- _Exercise details_
Beginning with the first line, please repeat the entries exactly and end on the line that contains "the phase measures 0. -/".

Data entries
..............................

/-- ACQ_STATE of a sill. -/
def State.acqState (s : State) (b k : Nat) : Nat := s.fld (sillStat b k) 16 3

/-- The loop of a sill. -/
def State.loop (s : State) (b k : Nat) : Loop :=
  let cfg := s.sillCfg b k
  let per := s.period b k
  let g := loopGains (s.fld (cfg + Off.SILL_LOOP_BW) 0 21) (s.fld (cfg + Off.SILL_LOOP_ZETA) 0 10) (s.sillN b k) per
  { per := per, w0 := targetWord (s.sillN b k), kp := g.1, ki := g.2, lo := s.rd (cfg + Off.SILL_DCO_FLOOR),
    hi := s.rd (cfg + Off.SILL_DCO_CEIL), track := !s.frozen b k && decide (3 ≤ s.acqState b k) && s.acqState b k != 6 }

/-- The phase error of an update at `p`, where the offset `off` applies, in kerfs (R69); the first update after a restart of
the phase measures 0. -/
def Sill.error (x : Sill) (l : Loop) (p : Nat) (off : Int) : Int :=
  match x.ref with
  | none => 0
  | some r =>
    let d : Int := (((p : Int) - r.inst) * 1000000000000000 - (off - r.off)) * l.per.2
    clampI (-(2 ^ 31)) (2 ^ 31 - 1)
      (roundDiv (d - 1000000000000000 * ((r.count + 1) * l.per.1 : Nat)) (1000000000000000 * l.per.2))

/-- One update: the phase detector and the PI filter (R69, R70). A positive error lowers the word (log entry 167). -/
def Sill.update (x : Sill) (l : Loop) (p : Nat) (off : Int) : Sill :=
  let e := x.error l p off
  let y := { x with
    ref := some (match x.ref with
      | none => { inst := p, count := 0, off := off }
      | some r => { r with count := r.count + 1 })
    lastUpd := some (p, off) }
  if l.track then
    let i := x.integ + l.ki * e
    let w := roundDiv (l.w0 * 2 ^ 32 - i - l.kp * e) (2 ^ 32)
    let c := clampI l.lo l.hi w
    { y with integ := if c = w then i else x.integ, words := c.toNat :: x.words }
  else y

/-- The updates of HOLD_AVG (R76). -/
def State.holdUpdates (s : State) (b k : Nat) : Nat :=
  let per := s.period b k
  s.fld (s.sillCfg b k + Off.SILL_HOLD_AVG) 0 14 * 1000 * usK * per.2 / per.1

/-- The updates of a sill at the instants `edges` run through its loop; a filter that runs leaves its word in DCO_WORD, and no
more words are kept than a coast can ask for (R67, R76). -/
def State.updates (s : State) (b k : Nat) (edges : List Nat) : State :=
  let l := s.loop b k
  let x := edges.foldl (fun x p => x.update l p (s.updOffset b p)) (s.sill b k)
  let s1 := s.setSill b k { x with words := x.words.take (s.holdUpdates b k + 8) }
  match l.track, x.words with
  | true, w :: _ => s1.wr (sillPg b k + Off.SILL_DCO_WORD) w
  | _, _ => s1

/-- The loop of a sill takes up its phase anew, from the word in force: the next update measures no error (R57, R68, R79). -/
def State.restartPhase (s : State) (b k : Nat) : State :=
  let w : Int := s.rd (sillPg b k + Off.SILL_DCO_WORD)
  s.setSill b k { s.sill b k with
    ref := none, lastUpd := none, good := 0, bad := 0, fired := false, words := []
    integ := (targetWord (s.sillN b k) - w) * 2 ^ 32 }

/-- The next update of a sill measures no error, and its filter goes on from where it is (R68, R339). -/
def State.newPhase (s : State) (b k : Nat) : State :=
  s.setSill b k { s.sill b k with ref := none, lastUpd := none, good := 0, bad := 0 }

/-- Update edges reach the sills of a bent: its source is active, the tenon is there, or the ridge drives the purlin. -/
def State.refOk (s : State) (b : Nat) : Bool :=
  if b != s.ridge then s.clk.running
  else if s.joined then s.bit (pkgp 5 + Off.HIER_HIER_STAT) 5
  else match s.lockSource with
    | some c => s.active c
    | none => false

..............................

- _Answer to the exercise_
/-- ACQ_STATE of a sill. -/
def State.acqState (s : State) (b k : Nat) : Nat := s.fld (sillStat b k) 16 3

/-- The loop of a sill. -/
def State.loop (s : State) (b k : Nat) : Loop :=
  let cfg := s.sillCfg b k
  let per := s.period b k
  let g := loopGains (s.fld (cfg + Off.SILL_LOOP_BW) 0 21) (s.fld (cfg + Off.SILL_LOOP_ZETA) 0 10) (s.sillN b k) per
  { per := per, w0 := targetWord (s.sillN b k), kp := g.1, ki := g.2, lo := s.rd (cfg + Off.SILL_DCO_FLOOR),
    hi := s.rd (cfg + Off.SILL_DCO_CEIL), track := !s.frozen b k && decide (3 ≤ s.acqState b k) && s.acqState b k != 6 }

/-- The phase error of an update at `p`, where the offset `off` applies, in kerfs (R69); the first update after a restart of
the phase measures 0. -/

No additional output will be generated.